Image made using the ProMetric System by Radiant Imaging.



Beam photo at ~15'.

That red star thing in the lower photograph is from an American DJ Laser Widow.



TEST NOTES:
Test unit was sent by P.L. of www.lumaray.com and was received on the afternoon of 06-29-05.
I had to wait two days before I published the evaluation because I did not have any new C cells on hand.

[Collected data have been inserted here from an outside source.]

/-- With no slot to renew, the lowest empty one is taken, and else the lowest one that has run out (R43). -/
theorem chooseSlot_of_none (h : ∀ (i : Fin 4) x, ¬ Renews v product today i x) :
    chooseSlot v product today =
      (([0, 1, 2, 3].find? fun i => (v.toList.getD i none).isNone).or
        ([0, 1, 2, 3].find? fun i => (v.toList.getD i none).any fun x => decide (x.validTo < today))).map (·, today) := by
  obtain ⟨hsome, -⟩ := foldl_laterSlot_best (v := v) (product := product) (today := today)
  unfold chooseSlot
  split
  case h_1 j q heq =>
    obtain ⟨hj, hrenews, -⟩ := hsome j q heq
    have hj4 : j < 4 := by simp at hj; omega
    exact absurd hrenews (h ⟨j, hj4⟩ q)
  case h_2 =>
    split
    case h_1 heq => rw [heq]; rfl
    case h_2 heq =>
      rw [heq, Option.none_or]
      split
      case h_1 i heq' =>
        rw [find?_ranOut (fun i => by cases v.toList.getD i none <;> rfl) heq']
        rfl
      case h_2 heq' =>
        rw [find?_ranOut (fun i => by cases v.toList.getD i none <;> rfl) heq']
        rfl

theorem find?_lowest {p : Nat → Bool} {i : Fin 4} (hi : p i = true) (hmin : ∀ j : Fin 4, p j = true → i ≤ j) :
    [0, 1, 2, 3].find? p = some i.val := by
  refine (List.find?_range_eq_some (n := 4)).mpr ⟨hi, List.mem_range.mpr i.isLt, fun j hj => ?_⟩
  rw [Bool.not_eq_true', ← Bool.not_eq_true]
  intro hp
  have := hmin ⟨j, by omega⟩ hp
  exact absurd hj (not_lt.mpr this)

theorem find?_none {p : Nat → Bool} (h : ∀ j : Fin 4, p j = false) : [0, 1, 2, 3].find? p = none :=
  (List.find?_range_eq_none (n := 4)).mpr fun j hj => by simpa using h ⟨j, hj⟩

end

/-- The period of a plan for a slot and a start (R44). -/
theorem passPlanOf_some {p : Product} {r : PriceRequest} {v : Vector (Option PassSlot) 4} (hv : r.slots = some v)
    {i start : Nat} (h : chooseSlot v r.product r.openTime.day = some (i, start)) :
    passPlanOf p r = some ⟨i, min start 65535,
      min (start + (if p.validity = 0 then 1 else p.validity) * r.quantity - 1) 65535⟩ := by
  simp only [passPlanOf, hv, Option.getD_some, h]
  rfl

theorem passPlanOf_none {p : Product} {r : PriceRequest} {v : Vector (Option PassSlot) 4} (hv : r.slots = some v)
    (h : chooseSlot v r.product r.openTime.day = none) : passPlanOf p r = none := by
  simp only [passPlanOf, hv, Option.getD_some, h]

This flashlight is made in the United States. A flashlight's country of origin really does matter to some people, which is why I published it on this web page.


UPDATE: 00-00-00



PROS:
Very unique appearance as flashlights are concerned
Very unique way of changing batteries
Durable construction
Water-resistant and submersible
Produces an impressive spot of light
Also produces reasonable spill light
Includes glow-in-the-dark compound behind lenses
Long battery life
Uses batteries that are common and relatively inexpensive
Battery cushion ensures cells just don't fall out and hit your feet *ouch!*


CONS:
Backspill may be of concern to some users


    MANUFACTURER: LumaRay
    PRODUCT TYPE: Medium/large handheld flashlight
    LAMP TYPE: 5mm white LED
    No. OF LAMPS: 12
    BEAM TYPE: Medium spot with corona
    SWITCH TYPE: Twist bezel on/off
    BEZEL: Plastic
    BATTERY: 3xC cells
    CURRENT CONSUMPTION: Unknown/unable to measure
    WATER RESISTANT: Yes
    SUBMERSIBLE: Yes, to 15 feet
    ACCESSORIES: TBA
    WARRANTY: 1 year

    PRODUCT RATING:

    Star RatingStar RatingStar Rating

    There is no "4.95 star" graphic; that backspill issue is the only thing preventing the FL12 from being a 5-star flashlight! It still made Trophy Case placement (boy did it ever!!!), so LumaRay ought to be proud of themselves!!!